The Hoito Restaurant is best known for the Finnish pancakes they serve to their customers. Thin and the size of a large dinner plate, they are eaten with maple syrup, strawberry sauce or a sprinkle of sugar. Known as lettu or lätty in Finnish, depending on what part of Finland one is from, they are one of the traditional Finnish foods served at the Hoito. Other items prepared include viili (a sour yogurt), Karelian pasty (karjalanpiirakka), Karelian hot pot (karjalanpaisti), salmon-potato casserole (lohiperunalaatikko), pulla (sweet cardamon bread), salted fish (suolakala), rice pudding (riisipuuro), fish soup (kalakeitto), pea soup (hernekeitto) and Vienna sausage (nakki).

Another well-known dish is mojakka, a stew of beef, potatoes and turnips that is seasoned with allspice. The word mojakka is not a Finnish word at all, but a term that was coined by the Hoito staff themselves.

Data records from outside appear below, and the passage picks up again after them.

theorem execHostBar2Read_follows (addr : BasinAddr) (len : Nat) (s : State) :
    Leads [.out, .basin, .staging, .intc, .win, .fw] s (execHostBar2Read addr len s) := by
  unfold execHostBar2Read
  repeat' first
    | decide
    | with_reducible exact Follows.refl ..
    | with_reducible apply Leads.next
    | with_reducible apply Follows.after (emit_follows ..)
    | with_reducible apply Follows.after (readMem_follows ..)
    | with_reducible apply Follows.after (winError_follows ..)
    | with_reducible apply Follows.after (hostError_follows ..)
    | with_reducible apply Follows.foldl
    | with_reducible apply Follows.foldlFst
    | split
    | dsimp only
    | with_reducible refine Follows.fst (by assumption) ?_
    | with_reducible exact Leads.refused _ _ _
    | intro _

theorem execHostBar2Write_follows (addr : BasinAddr) (data : List Byte) (ep : Bool) (bar0 : Bool) (s : State) :
    Leads [.out, .basin, .staging, .intc, .win, .pcie, .fw] s (execHostBar2Write addr data ep bar0 s) := by
  unfold execHostBar2Write
  repeat' first
    | decide
    | with_reducible exact Follows.refl ..
    | with_reducible apply Leads.next
    | with_reducible apply Follows.after (emit_follows ..)
    | with_reducible apply Follows.after (writeMem_follows ..)
    | with_reducible apply Follows.after (onPcie_follows ..)
    | with_reducible apply Follows.after (winError_follows ..)
    | with_reducible apply Follows.after (hostError_follows ..)
    | with_reducible apply Follows.foldl
    | with_reducible apply Follows.foldlFst
    | split
    | dsimp only
    | with_reducible refine Follows.fst (by assumption) ?_
    | with_reducible exact Leads.refused _ _ _
    | intro _

theorem cfgWrite_follows (s : State) (a1 : CfgWrite) :
    Follows [.pcie] s (cfgWrite s a1) := by
  unfold cfgWrite
  repeat' first
    | decide
    | with_reducible exact Follows.refl ..
    | with_reducible apply Follows.after (onPcie_follows ..)
    | with_reducible apply Follows.foldl
    | split
    | dsimp only
    | intro _

theorem execPcieConfigWrite_follows (w : CfgWrite) (s : State) :
    Leads [.out, .pcie] s (execPcieConfigWrite w s) := by
  unfold execPcieConfigWrite
  repeat' first
    | decide
    | with_reducible exact Follows.refl ..
    | with_reducible apply Leads.next
    | with_reducible apply Follows.after (msixFlush_follows ..)
    | with_reducible apply Follows.after (cfgWrite_follows ..)
    | with_reducible apply Follows.foldl
    | split
    | dsimp only
    | with_reducible exact Leads.refused _ _ _
    | intro _

theorem msixPut_follows (s : State) (off : Nat) (b : Byte) :
    Follows [.pcie] s (msixPut s off b) := by
  unfold msixPut
  repeat' first
    | decide
    | with_reducible exact Follows.refl ..
    | with_reducible apply Follows.after (onPcie_follows ..)
    | with_reducible apply Follows.foldl
    | split
    | dsimp only
    | intro _

theorem msixWrite_follows (a1 : State) (a2 : Nat) (a3 : List (Option Byte)) :
    Follows [.pcie] a1 (msixWrite a1 a2 a3) := by
  fun_induction msixWrite a1 a2 a3 <;> repeat' first
    | decide
    | with_reducible exact Follows.refl ..
    | with_reducible apply Follows.after (msixPut_follows ..)
    | with_reducible refine Follows.trans ?_ (by assumption)
    | with_reducible apply Follows.foldl
    | split
    | dsimp only
    | intro _

theorem execMsixTableWrite_follows (offset : Fin 1024) (bytes : List (Option Byte)) (s : State) :
    Leads [.out, .pcie] s (execMsixTableWrite offset bytes s) := by
  unfold execMsixTableWrite
  repeat' first
    | decide
    | with_reducible exact Follows.refl ..
    | with_reducible apply Leads.next
    | with_reducible apply Follows.after (msixFlush_follows ..)
    | with_reducible apply Follows.after (msixWrite_follows ..)
    | with_reducible apply Follows.foldl
    | split
    | dsimp only
    | with_reducible exact Leads.refused _ _ _
    | intro _

/-! ### Intc -/

theorem onIntc_follows (s : State) (f : Intc → Intc) :
    Follows [.intc] s (onIntc s f) := by
  unfold onIntc
  repeat' first
    | decide
    | with_reducible exact Follows.refl ..
    | with_reducible apply Follows.foldl
    | split
    | dsimp only
    | with_reducible apply Follows.set_intc
    | intro _

theorem updTarget_follows (s : State) (t : Nat) (f : Target → Target) :
    Follows [.intc] s (updTarget s t f) := by
  unfold updTarget
  repeat' first
    | decide
    | with_reducible exact Follows.refl ..
    | with_reducible apply Follows.after (onIntc_follows ..)
    | with_reducible apply Follows.foldl
    | split
    | dsimp only
    | intro _

theorem updSrc_follows (s : State) (t : Nat) (src : Nat) (f : Src → Src) :
    Follows [.intc] s (updSrc s t src f) := by
  unfold updSrc
  repeat' first
    | decide
    | with_reducible exact Follows.refl ..
    | with_reducible apply Follows.after (updPriv_follows ..)
    | with_reducible apply Follows.after (updShared_follows ..)
    | with_reducible apply Follows.foldl
    | split
    | dsimp only
    | intro _

theorem claim_follows (s : State) (t : Nat) :
    Follows [.intc] s (claim s t).1 := by
  unfold claim
  repeat' first
    | decide
    | with_reducible exact Follows.refl ..
    | with_reducible apply Follows.after (updTarget_follows ..)
    | with_reducible apply Follows.after (updSrc_follows ..)
    | with_reducible apply Follows.foldl
    | with_reducible apply Follows.foldlFst
    | split
    | dsimp only
    | with_reducible refine Follows.fst (by assumption) ?_
    | intro _

theorem complete_follows (s : State) (t : Nat) (v : Word) :
    Follows [.intc] s (complete s t v) := by
  unfold complete
  repeat' first
    | decide
    | with_reducible exact Follows.refl ..
    | with_reducible apply Follows.after (updTarget_follows ..)
    | with_reducible apply Follows.after (updSrc_follows ..)
    | with_reducible apply Follows.foldl
    | split
    | dsimp only
    | intro _
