theorem execBCc_follows (core : Fin 8) (cc : Fin 15) (rel : BitVec 8) (s : State) :
    Leads [.out, .basin, .weir, .staging, .intc, .pcie, .fw, .tp, .sl, .dh] s (execBCc core cc rel s) := by
  unfold execBCc
  repeat' first
    | decide
    | with_reducible exact Follows.refl ..
    | with_reducible apply Leads.next
    | with_reducible apply Follows.after (regInstr_follows ..)
    | with_reducible apply Follows.foldl
    | split
    | dsimp only
    | with_reducible exact Leads.refused _ _ _
    | intro _

theorem execBCcL_follows (core : Fin 8) (cc : Fin 15) (rel : Cell) (s : State) :
    Leads [.out, .basin, .weir, .staging, .intc, .pcie, .fw, .tp, .sl, .dh] s (execBCcL core cc rel s) := by
  unfold execBCcL
  repeat' first
    | decide
    | with_reducible exact Follows.refl ..
    | with_reducible apply Leads.next
    | with_reducible apply Follows.after (regInstr_follows ..)
    | with_reducible apply Follows.foldl
    | split
    | dsimp only
    | with_reducible exact Leads.refused _ _ _
    | intro _

theorem execCallRel_follows (core : Fin 8) (rel : Cell) (s : State) :
    Leads [.out, .basin, .weir, .staging, .intc, .pcie, .fw, .tp, .sl, .dh] s (execCallRel core rel s) := by
  unfold execCallRel
  repeat' first
    | decide
    | with_reducible exact Follows.refl ..
    | with_reducible apply Leads.next
    | with_reducible apply Follows.after (regInstr_follows ..)
    | with_reducible apply Follows.foldl
    | split
    | dsimp only
    | with_reducible exact Leads.refused _ _ _
    | intro _

theorem execDbnz_follows (core : Fin 8) (rs : Fin 16) (rel : BitVec 8) (s : State) :
    Leads [.out, .basin, .weir, .staging, .intc, .pcie, .fw, .tp, .sl, .dh] s (execDbnz core rs rel s) := by
  unfold execDbnz
  repeat' first
    | decide
    | with_reducible exact Follows.refl ..
    | with_reducible apply Leads.next
    | with_reducible apply Follows.after (regInstr_follows ..)
    | with_reducible apply Follows.foldl
    | split
    | dsimp only
    | with_reducible exact Leads.refused _ _ _
    | intro _

theorem execIllegalEncoding_follows (core : Fin 8) (cells : List Cell) (s : State) :
    Leads [.out, .basin, .weir, .staging, .intc, .pcie, .fw, .tp, .sl, .dh] s (execIllegalEncoding core cells s) := by
  unfold execIllegalEncoding
  repeat' first
    | decide
    | with_reducible exact Follows.refl ..
    | with_reducible apply Leads.next
    | with_reducible apply beginInstr_follows
    | with_reducible apply Follows.after (exception_follows ..)
    | with_reducible apply Follows.foldl
    | split
    | dsimp only
    | with_reducible exact Leads.refused _ _ _
    | intro _

end Sys2Proof.Machine
end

==Co-operative restaurant==
Since the restaurant began in 1918, it has operated as a consumer co-operative along Rochdale Principles. Customers can buy yearly membership cards that enable them to vote at the Finnish Labour Temple annual general membership meeting, where the board of directors is chosen for one to two year terms. Workers maintain a degree of workers' self-management and organize their own work schedules.

==Customers==
The Hoito is a popular place with locals in Thunder Bay, with line-ups for breakfast on Saturday and Sunday mornings. Clientele from all walks of life can be found at the Hoito, ranging from students and blue collar workers, to visiting celebrities, politicians and newsmakers.

Until the 1970s, the dining room featured long communal tables, and customers were able to buy meal tickets. Today, the restaurant operates in a more conventional way, with individual tables and several small communal tables.